- What to do: Copy the listing below line for line, starting at its first line and ending with the line that has "exact upCmdWrite_saf .." in it. Add nothing.

- Supplied records:
/-! ### Update -/

@[simp] theorem modUpd_saf (f : Upd → Upd) (s : State) : (modUpd f s).saf = s.saf := by rfl
@[simp] theorem modUpSess_saf (i : Fin 32) (f : UpSess → UpSess) (s : State) : (modUpSess i f s).saf = s.saf := by rfl
@[simp] theorem upResult_saf (i : Fin 32) (code : Nat) (s : State) : (upResult i code s).saf = s.saf := by rfl
@[simp] theorem manifestWrite_saf (i : Fin 32) (k : Nat) (s : State) : (manifestWrite i k s).saf = s.saf := by
  unfold manifestWrite
  dsimp only
  (repeat' split) <;> first | rfl | (simp; done)
@[simp] theorem imageWrite_saf (i : Fin 32) (k : Nat) (s : State) : (imageWrite i k s).saf = s.saf := by
  unfold imageWrite
  (repeat' split) <;> rfl
@[simp] theorem judgePiece_saf (i : Fin 32) (k : Nat) (s : State) : (judgePiece i k s).saf = s.saf := by
  unfold judgePiece
  dsimp only
  (repeat' split) <;> first | rfl | (simp; done)
@[simp] theorem confirm_saf (i : Fin 32) (s : State) : (confirm i s).saf = s.saf := by rfl
@[simp] theorem upCmdWrite_saf (i : Fin 32) (v : Word) (s : State) : (upCmdWrite i v s).2.saf = s.saf := by
  unfold upCmdWrite
  split
  · rfl
  · split
    · split
      · rfl
      · exact manifestWrite_saf ..
    · split
      · rfl
      · exact imageWrite_saf ..
    · split
      · exact confirm_saf ..
      · rfl
    · rfl
@[simp] theorem discardStart_saf (i : Fin 32) (j : Nat) (s : State) : (discardStart i j s).saf = s.saf := by
  unfold discardStart
  (repeat' split) <;> rfl
@[simp] theorem discardDone_saf (s : State) : (discardDone s).saf = s.saf := by
  unfold discardDone
  (repeat' split) <;> rfl
@[simp] theorem activateStart_saf (i : Fin 32) (j : Nat) (s : State) : (activateStart i j s).saf = s.saf := by
  unfold activateStart
  (repeat' split) <;> rfl
@[simp] theorem updateWrite_saf (i : Fin 32) (o : Nat) (v : Word) (s : State) : (updateWrite i o v s).2.saf = s.saf :=
    by
  unfold updateWrite
  split
  · exact modUpd_saf ..
  · exact upCmdWrite_saf ..
  · split
    · exact modUpd_saf ..
    · rfl
  · split
    · exact modUpd_saf ..
    · rfl
  · split
    · split
      · rfl
      · exact modUpSess_saf ..
    · rfl

/-! ### Watch -/

@[simp] theorem watchFrame_saf (claim l : Nat) (d : End) (c : Nat) (s : State) : (watchFrame claim l d c s).saf =
    s.saf := by rfl
@[simp] theorem watchFrames_saf (r : WatchRun) (c : Nat) (s : State) : (watchFrames r c s).saf = s.saf := by
  unfold watchFrames
  split
  · refine foldl_saf _ (fun s l => ?_) _ _
    split
    · exact watchFrame_saf ..
    · rfl
  · rfl
@[simp] theorem setWatch_saf (r : WatchRun) (s : State) : (setWatch r s).saf = s.saf := by rfl
@[simp] theorem watchEnd_saf (r : WatchRun) (sec : Nat) (s : State) : (watchEnd r sec s).saf = s.saf := by rfl

/-! ### Power -/

@[simp] theorem modPw_saf (f : Pw → Pw) (s : State) : (modPw f s).saf = s.saf := by rfl
@[simp] theorem setVsup_saf (mv : Nat) (s : State) : (setVsup mv s).saf = s.saf := by simp [setVsup]

/-! ### Loader -/

@[simp] theorem modLdr_saf (f : Ldr → Ldr) (s : State) : (modLdr f s).saf = s.saf := by rfl
@[simp] theorem loadWord_saf (v : Word) (s : State) : (loadWord v s).saf = s.saf := by
  unfold loadWord
  dsimp only
  (repeat' split) <;> first | rfl | (simp; done)
@[simp] theorem loadStart_saf (i : Fin 32) (v : Word) (s : State) : (loadStart i v s).saf = s.saf := by rfl
@[simp] theorem replaceWord_saf (v : Word) (w : List Word) (s : State) : (replaceWord v w s).saf = s.saf := by
  unfold replaceWord
  dsimp only
  (repeat' split) <;> first | rfl | (simp; done)
@[simp] theorem ldDataWrite_saf (i : Fin 32) (v : Word) (s : State) : (ldDataWrite i v s).2.saf = s.saf := by
  unfold ldDataWrite
  split
  · split
    · rfl
    · exact loadStart_saf ..
  · split
    · exact loadWord_saf ..
    · rfl
  · split
    · split
      · exact replaceWord_saf ..
      · rfl
    · rfl
  · rfl
@[simp] theorem replaceStart_saf (i : Fin 32) (s : State) : (replaceStart i s).2.saf = s.saf := by
  unfold replaceStart
  (repeat' split) <;> rfl
@[simp] theorem ldCtrlWrite_saf (i : Fin 32) (v : Word) (s : State) : (ldCtrlWrite i v s).2.saf = s.saf := by
  unfold ldCtrlWrite
  dsimp only
  (repeat' split) <;> first | rfl | (simp; done)
@[simp] theorem loadedStart_saf (c : Calibre) (s : State) : (loadedStart c s).saf = s.saf := by rfl
@[simp] theorem replaceTake_saf (p : List Byte) (s : State) : (replaceTake p s).saf = s.saf := by simp [replaceTake]
@[simp] theorem goWrite_saf (i : Fin 32) (n : Nat) (s : State) : (goWrite i n s).saf = s.saf := by rfl
@[simp] theorem cancelBatch_saf (s : State) : (cancelBatch s).saf = s.saf := by
  unfold cancelBatch
  (repeat' split) <;> rfl
@[simp] theorem onCtrlWrite_saf (i : Fin 32) (v : Word) (s : State) : (onCtrlWrite i v s).saf = s.saf := by
  unfold onCtrlWrite
  dsimp only
  (repeat' split) <;> first | rfl | (simp; done)
@[simp] theorem batchSide_saf (old : State) (s : State) : (batchSide old s).saf = s.saf := by
  unfold batchSide
  (repeat' split) <;> rfl
@[simp] theorem loaderWrite_saf (i : Fin 32) (o : Nat) (v : Word) (s : State) : (loaderWrite i o v s).2.saf = s.saf :=
    by
  unfold loaderWrite
  split
  · rfl
  · exact ldCtrlWrite_saf ..
  · exact ldDataWrite_saf ..
  · rfl
  · exact onCtrlWrite_saf ..
  · split <;> rfl

/-! ### Judge -/

@[simp] theorem idleBeat_saf (s : State) : (idleBeat s).saf = s.saf := by rfl
@[simp] theorem streamBeat_saf (s : State) : (streamBeat s).saf = s.saf := by rfl
@[simp] theorem setCmdStatus_saf (i : Fin 32) (code : Nat) (r : RspCode) (s : State) : (setCmdStatus i code r s).saf =
    s.saf := by
  unfold setCmdStatus
  (repeat' split) <;> rfl
@[simp] theorem passSingles_saf (s : State) : (passSingles s).saf = s.saf := by
  unfold passSingles
  refine foldl_saf _ (fun s l => ?_) _ _
  split
  · exact linePass_saf ..
  · rfl
@[simp] theorem armFail_saf (n : Nat) (s : State) : (armFail n s).saf = s.saf := by rfl

/-! ### Regs -/

@[simp] theorem modSub_saf (j : Nat) (f : Sub → Sub) (s : State) : (modSub j f s).saf = s.saf := by rfl
@[simp] theorem sessionsWrite_saf (o : Nat) (v : Word) (s : State) : (sessionsWrite o v s).2.saf = s.saf := by
  unfold sessionsWrite
  (repeat' split) <;> rfl
@[simp] theorem fabricWrite_saf (o : Nat) (v : Word) (s : State) : (fabricWrite o v s).2.saf = s.saf := by
  unfold fabricWrite
  split
  · rfl
  · exact pairCtrlWrite_saf ..
  · rfl
  · rfl
@[simp] theorem setQueue_saf (q : QueueId) (x : Queue) (s : State) : (setQueue q x s).saf = s.saf := by
  unfold setQueue
  repeat' split
  all_goals first
    | rfl
    | exact foldl_saf _ (fun s _ => by (repeat' split) <;> first | rfl | simp) _ _
    | (refine (foldl_saf _ (fun s _ => by (repeat' split) <;> first | rfl | simp) _ _).trans ?_; simp)
    | simp
@[simp] theorem headRead_saf (i : Fin 32) (q : QueueId) (s : State) : (headRead i q s).2.2.saf = s.saf := by
  unfold headRead
  dsimp only
  (repeat' split) <;> first | rfl | (simp; done)
@[simp] theorem takeLatch_saf (i : Fin 32) (a : Nat) (s : State) : (takeLatch i a s).saf = s.saf := by
  unfold takeLatch
  dsimp only
  (repeat' split) <;> first | rfl | (simp; done)
@[simp] theorem readWord_saf (i : Fin 32) (a : Nat) (s : State) : (readWord i a s).2.2.saf = s.saf := by
  unfold readWord
  split
  · rfl
  · split
    · rfl
    · split
      · exact headRead_saf ..
      · exact takeLatch_saf ..
@[simp] theorem stateCmdWrite_saf (i : Fin 32) (req : Option (Req × Nat × Nat)) (v : Word) (s : State) :
    (stateCmdWrite i req v s).2.saf = s.saf := by
  unfold stateCmdWrite
  dsimp only
  (repeat' split) <;> first | rfl | (simp; done)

- Answer to the problem:
/-! ### Update -/

@[simp] theorem modUpd_saf (f : Upd → Upd) (s : State) : (modUpd f s).saf = s.saf := by rfl
@[simp] theorem modUpSess_saf (i : Fin 32) (f : UpSess → UpSess) (s : State) : (modUpSess i f s).saf = s.saf := by rfl
@[simp] theorem upResult_saf (i : Fin 32) (code : Nat) (s : State) : (upResult i code s).saf = s.saf := by rfl
@[simp] theorem manifestWrite_saf (i : Fin 32) (k : Nat) (s : State) : (manifestWrite i k s).saf = s.saf := by
  unfold manifestWrite
  dsimp only
  (repeat' split) <;> first | rfl | (simp; done)
@[simp] theorem imageWrite_saf (i : Fin 32) (k : Nat) (s : State) : (imageWrite i k s).saf = s.saf := by
  unfold imageWrite
  (repeat' split) <;> rfl
@[simp] theorem judgePiece_saf (i : Fin 32) (k : Nat) (s : State) : (judgePiece i k s).saf = s.saf := by
  unfold judgePiece
  dsimp only
  (repeat' split) <;> first | rfl | (simp; done)
@[simp] theorem confirm_saf (i : Fin 32) (s : State) : (confirm i s).saf = s.saf := by rfl
@[simp] theorem upCmdWrite_saf (i : Fin 32) (v : Word) (s : State) : (upCmdWrite i v s).2.saf = s.saf := by
  unfold upCmdWrite
  split
  · rfl
  · split
    · split
      · rfl
      · exact manifestWrite_saf ..
    · split
      · rfl
      · exact imageWrite_saf ..
    · split
      · exact confirm_saf ..
      · rfl
    · rfl
@[simp] theorem discardStart_saf (i : Fin 32) (j : Nat) (s : State) : (discardStart i j s).saf = s.saf := by
  unfold discardStart
  (repeat' split) <;> rfl
@[simp] theorem discardDone_saf (s : State) : (discardDone s).saf = s.saf := by
  unfold discardDone
  (repeat' split) <;> rfl
@[simp] theorem activateStart_saf (i : Fin 32) (j : Nat) (s : State) : (activateStart i j s).saf = s.saf := by
  unfold activateStart
  (repeat' split) <;> rfl
@[simp] theorem updateWrite_saf (i : Fin 32) (o : Nat) (v : Word) (s : State) : (updateWrite i o v s).2.saf = s.saf :=
    by
  unfold updateWrite
  split
  · exact modUpd_saf ..
  · exact upCmdWrite_saf ..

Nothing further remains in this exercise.